The question being debated is whether Carter is protected under his First Amendment rights or not? There is no simple answer to this complicated question. And the consequences may differ between the private and public sector employers.

Some analysts say that private employers do not have an obligation to recognize their employee’s free speech rights and because Wisconsin, for example, is an “at will” employment state that a private employer may discipline or terminate you without a reason, as long as the adverse employment action is not based on your association with a protected class.
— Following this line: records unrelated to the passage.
/-- A host that keeps to R111 never meets a stop: from a state that meets the invariant, a run of any length
goes on, whatever words the host presents and whatever the transport answers. Where the transport never
returns and where an idle block is presented nothing, the run goes on only by the model's steps to the same
state (log entries 3 and 13); the spec calls the first of these stuck
(93_implementation_defined.md U10). -/
def Obligations.ProtocolKeepingRunsNeverStop : Prop :=
  ∀ s : State, Inv s → HostKeepsProtocol s →
    ∀ k : Nat, ∃ t : State, core.run k s = .next t ∧ Inv t ∧ HostKeepsProtocol t

/-- A transaction that the transport has not answered yet (R24, R38, R41 b): the command is in flight, with
that transaction outstanding and the later ones not issued; the ones before it are in the trace, and no
response is made. The answer that is not there yet is the model's `later` (log entry 2), and that the
outstanding transaction is not yet in the trace is its choice too (log entry 17). -/
def Obligations.UnansweredCommandIsInFlight : Prop :=
  ∀ (i : Instr) (s : State) (ds : List Byte) (x : Txn) (more : List Answer), s.inflight = none →
    (txnsOf s.config i)[ds.length]? = some x → s.answers = ds.map Answer.ok ++ .later :: more →
    ∃ (t : State) (f : Flight), exec i s = .next t ∧ t.inflight = some f ∧ FlightOk t.config f ∧
      f.cmd = i ∧ f.outstanding = x ∧ f.rest = (txnsOf s.config i).drop (ds.length + 1) ∧
      t.answers = more ∧ t.responses = s.responses ∧
      ∃ evs, t.trace = s.trace ++ evs ∧
        evs.map requestIn = ((txnsOf s.config i).map requestOf).take ds.length

/-- A transport that never answers (R110): a command whose transaction is outstanding with no answer to come
never responds, the block stays busy for ever, and no later command is accepted; and every command that
uses the bus comes to that state when the transport does not answer it. That a stuck block takes steps, to the
same state, is the model's choice (log entry 3). -/
def Obligations.SilentTransportHangsTheBlock : Prop :=
  (∀ (s : State) (f : Flight), s.inflight = some f → s.answers = [] → HostKeepsProtocol s →
    ∀ k : Nat, core.run k s = .next s) ∧
  (∀ (i : Instr) (s : State) (ds : List Byte), s.inflight = none →
    ds.length < (txnsOf s.config i).length → s.answers = ds.map Answer.ok →
    ∃ (t : State) (f : Flight), exec i s = .next t ∧ t.inflight = some f ∧ t.answers = [] ∧
      t.responses = s.responses)

/-- The only liveness fact (R113): every command issues at most three transactions, and if every transaction
it issues returns, at once or after any delays, it responds after finitely many steps. A delay, an item
`later` in the answers, is the model's form of an answer that takes time (log entry 2). -/
def Obligations.AnsweredCommandsRespond : Prop :=
  (∀ (p : Config.Params) (i : Instr), (txnsOf p i).length ≤ 3) ∧
  ∀ (i : Instr) (s : State), s.inflight = none → HostKeepsProtocol s →
    (txnsOf s.config i).length ≤ (prompt s.answers).length →
    ∃ (u v : State) (k : Nat), exec i s = .next u ∧ core.run k u = .next v ∧
      v.inflight = none ∧ ∃ r, v.responses = s.responses ++ [r]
Clearly, monitoring and creating legislation for the use of and determining the potential liability when using these sites, is needed. This will be a hotly contested topic for most of us that want to say whatever we want on our social media sites without repercussion from our employers. Most people believe that they are protected by their First Amendment rights under federal guidelines, yet much of the litigation is falling under state jurisdiction, so there is no uniformity in the law.
The ongoing debate of whether we have a right to post anything we chose to or to support whatever we want on social media sites without repercussion, even if it’s a rival to our company, will continue until federal and state laws are created that clearly defines our rights as employees and employers and where to draw the line.

Until clear guidelines are established as to what rights you have using social media sites, I recommend that you pay close attention to what you say on these sites and keep the information you post within your circle of friends. Yet, even then it is still risky to post anything that may threaten your reputation or job. Others may use what you say to disparage you, so take caution and pay attention to who your audience is when you are posting.